## What the exercise asks
In the records that follow, find each line with "states" and pull it out.

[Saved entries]
-- ==== Sys2Proof/Laws/Ops.lean ====
section
/-! SUPPORT. What each shared operation can do, said once: slots and BUF after a write, the answers of a completion,
of a submission and of an abort. -/

namespace Sys2Proof.Machine

/-! ### Slots and BUF -/

theorem State.slot_isSome {s : State} {d : SlotIx} (h : d.toNat < 8) : ∃ m, s.slot d = some m :=
  ⟨s.slots[d.toNat], by simp [State.slot, h]⟩

theorem State.slot_eq_none {s : State} {d : SlotIx} (h : ¬ d.toNat < 8) : s.slot d = none := by
  simpa [State.slot] using h

/-- The slots after a slot's memory is replaced. -/
theorem State.slot_setSlot (s : State) {d : SlotIx} (h : d.toNat < 8) (m : Memory Word) (e : SlotIx) :
    (s.setSlot d m).slot e = if e = d then some m else s.slot e := by
  unfold State.slot State.setSlot
  by_cases he : e = d
  · subst he
    simp [h]
  · have hne : d.toNat ≠ e.toNat := fun hh => he (BitVec.eq_of_toNat_eq hh.symm)
    simp only [if_neg he]
    rw [Vector.getElem?_setIfInBounds_ne hne]

/-- The coefficients after a slot is written whole: the words written in that slot, every other location as before. -/
theorem State.coeffAt_writeSlot (s : State) {d : SlotIx} (h : d.toNat < 8) (ws : List Word) (e : SlotIx) (k : Nat) :
    (s.writeSlot d ws).coeffAt e k = if e = d ∧ k < ws.length then ws[k]? else s.coeffAt e k := by
  obtain ⟨m, hm⟩ := State.slot_isSome (s := s) h
  by_cases he : e = d
  · subst he
    simp [State.coeffAt, State.writeSlot, hm, State.slot_setSlot s h, Memory.read_writeList]
  · simp [State.coeffAt, State.writeSlot, hm, State.slot_setSlot s h, he]

/-- The coefficients after one of them is written. -/
theorem State.coeffAt_writeCoeff (s : State) {d : SlotIx} (h : d.toNat < 8) (k : Nat) (w : Word) (e : SlotIx) (j : Nat) :
    (s.writeCoeff d k w).coeffAt e j = if e = d ∧ j = k then some w else s.coeffAt e j := by
  obtain ⟨m, hm⟩ := State.slot_isSome (s := s) h
  by_cases he : e = d
  · subst he
    simp [State.coeffAt, State.writeCoeff, hm, State.slot_setSlot s h, Memory.read_write]
  · simp [State.coeffAt, State.writeCoeff, hm, State.slot_setSlot s h, he]

/-- Two states with the same slots have the same coefficients. -/
theorem State.coeffAt_congr {s t : State} (h : t.slots = s.slots) (d : SlotIx) (k : Nat) :
    t.coeffAt d k = s.coeffAt d k := by
  simp [State.coeffAt, State.slot, h]

/-- The bytes of BUF after a write. -/
theorem State.byteAt_writeBuf (s : State) (off : Nat) (bs : List Byte) (a : Nat) :
    (s.writeBuf off bs).byteAt a = if off ≤ a ∧ a < off + bs.length then bs[a - off]? else s.byteAt a :=
  Memory.read_writeList s.buf off bs a

/-- Two states with the same BUF have the same bytes. -/
theorem State.byteAt_congr {s t : State} (h : t.buf = s.buf) (a : Nat) : t.byteAt a = s.byteAt a := by
  simp [State.byteAt, h]

/-! ### Free values -/

@[simp] theorem drawnWords_length (start : Nat) (ws : List (Option Word)) :
    (drawnWords start ws).length = ws.length := by simp [drawnWords]

@[simp] theorem drawnBytes_length (start : Nat) (bs : List (Option Byte)) :
    (drawnBytes start bs).length = bs.length := by simp [drawnBytes]

/-- A drawn word is the known one, or the free value of its position. -/
theorem drawnWords_getElem? (start : Nat) (ws : List (Option Word)) (k : Nat) :
    (drawnWords start ws)[k]? = ws[k]?.map fun w => w.getD (Config.freeWord (start + k)) := by
  simp [drawnWords, List.getElem?_mapIdx]

/-- A drawn byte is the known one, or the free value of its position. -/
theorem drawnBytes_getElem? (start : Nat) (bs : List (Option Byte)) (k : Nat) :
    (drawnBytes start bs)[k]? = bs[k]?.map fun b => b.getD (Config.freeByte (start + k)) := by
  simp [drawnBytes, List.getElem?_mapIdx]

/-- Where every word is known nothing is drawn. -/
theorem drawnWords_map_some (start : Nat) (ws : List Word) : drawnWords start (ws.map some) = ws := by
  apply List.ext_getElem?
  intro k
  rw [drawnWords_getElem?, List.getElem?_map]
  cases ws[k]? <;> rfl

/-- Where every byte is known nothing is drawn. -/
theorem drawnBytes_map_some (start : Nat) (bs : List Byte) : drawnBytes start (bs.map some) = bs := by
  apply List.ext_getElem?
  intro k
  rw [drawnBytes_getElem?, List.getElem?_map]
  cases bs[k]? <;> rfl

/-- The coefficients after a slot is written whole with some words UNSPEC. -/
theorem State.coeffAt_writeSlotDrawn (s : State) {d : SlotIx} (h : d.toNat < 8) (ws : List (Option Word)) (e : SlotIx)
    (k : Nat) :
    (s.writeSlotDrawn d ws).coeffAt e k =
      if e = d ∧ k < ws.length then ws[k]?.map fun w => w.getD (Config.freeWord (s.draws + k)) else s.coeffAt e k := by
  rw [State.coeffAt_congr (s := s.writeSlot d (drawnWords s.draws ws)) (by simp), State.coeffAt_writeSlot s h,
    drawnWords_length, drawnWords_getElem?]

/-- The bytes of BUF after a write with some bytes UNSPEC. -/
theorem State.byteAt_writeBufDrawn (s : State) (off : Nat) (bs : List (Option Byte)) (a : Nat) :
    (s.writeBufDrawn off bs).byteAt a =
      if off ≤ a ∧ a < off + bs.length then bs[a - off]?.map fun b => b.getD (Config.freeByte (s.draws + (a - off)))
      else s.byteAt a := by
  rw [State.byteAt_congr (s := s.writeBuf off (drawnBytes s.draws bs)) (by simp [State.writeBuf]),
    State.byteAt_writeBuf, drawnBytes_length, drawnBytes_getElem?]

/-! ### Completion -/

/-- A meaning answers a next state only with a command in flight. -/
theorem whileInFlight_next {s t : State} {k : Flight → Result} (h : whileInFlight s k = .next t) :
    ∃ f, s.flight = some f ∧ k f = .next t := by
  unfold whileInFlight at h
  split at h
  · exact ⟨_, ‹_›, h⟩
  · cases h

theorem whileInFlight_of {s : State} {f : Flight} (h : s.flight = some f) (k : Flight → Result) :
    whileInFlight s k = k f := by simp [whileInFlight, h]

theorem completeSlot_next {s t : State} {d : SlotIx} {ws : List Word} (h : completeSlot s d ws = .next t) :
    d.toNat < 8 ∧ t = (s.writeSlot d ws).retire .ok := by
  unfold completeSlot at h
  split at h
  · exact ⟨‹_›, by simpa using h.symm⟩
  · cases h

theorem completeSlotDrawn_next {s t : State} {d : SlotIx} {ws : List (Option Word)} {e : ErrCode}
    (h : completeSlotDrawn s d ws e = .next t) : d.toNat < 8 ∧ t = (s.writeSlotDrawn d ws).retire e := by
  unfold completeSlotDrawn at h
  split at h
  · exact ⟨‹_›, by simpa using h.symm⟩
  · cases h

theorem storeBytes_next {s t : State} {off : Bus} {bs : List (Option Byte)} {k : State → Result}
    (h : storeBytes s off bs k = .next t) :
    off.toNat + bs.length ≤ s.params.bufBytes ∧ k (s.writeBufDrawn off.toNat bs) = .next t := by
  unfold storeBytes at h
  split at h
  · exact ⟨‹_›, h⟩
  · cases h

@[simp] theorem wordsOrUnspec_some (n : Nat) (ws : List Word) : wordsOrUnspec n (some ws) = ws.map some := rfl

@[simp] theorem wordsOrUnspec_none (n : Nat) : wordsOrUnspec n none = List.replicate n none := rfl

/-! ### Submission -/

/-- What a write to CMD can do while no command is in flight: reject with the code of the first check that fails, or
accept with the input set snapshotted. -/
theorem submit_next {s t : State} {w : Bus} (h : submit s w = .next t) :
    (∃ e, checkCommand s w = .error e ∧ t = s.reject w e) ∨
    ∃ i inA inB in0 in1, checkCommand s w = .ok i ∧ captureSlot s (srcSlotA i) = some inA ∧
      captureSlot s (srcSlotB i) = some inB ∧ captureRegion s i .b0 = some in0 ∧ captureRegion s i .b1 = some in1 ∧
      t = s.accept (s.latch w inA inB in0 in1) := by
  unfold submit at h
  split at h
  · exact .inl ⟨_, ‹_›, by simpa using h.symm⟩
  · split at h
    · exact .inr ⟨_, _, _, _, _, ‹_›, ‹_›, ‹_›, ‹_›, ‹_›, by simpa using h.symm⟩
    · cases h
    · cases h

/-- A command that the submission checks pass decodes, has valid slot fields and regions in BUF. -/
theorem checkCommand_ok {s : State} {w : Bus} {i : Instr} (h : checkCommand s w = .ok i) :
    decode w = .ok i ∧ i.wf = true ∧ rangesOk s i = true := by
  unfold checkCommand at h
  split at h
  · cases h
  · split at h
    · cases h
    · split at h
      · cases h
      · cases h
        simp_all

end Sys2Proof.Machine
end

## Response for this exercise
/-- Two states with the same slots have the same coefficients. -/
/-- Two states with the same BUF have the same bytes. -/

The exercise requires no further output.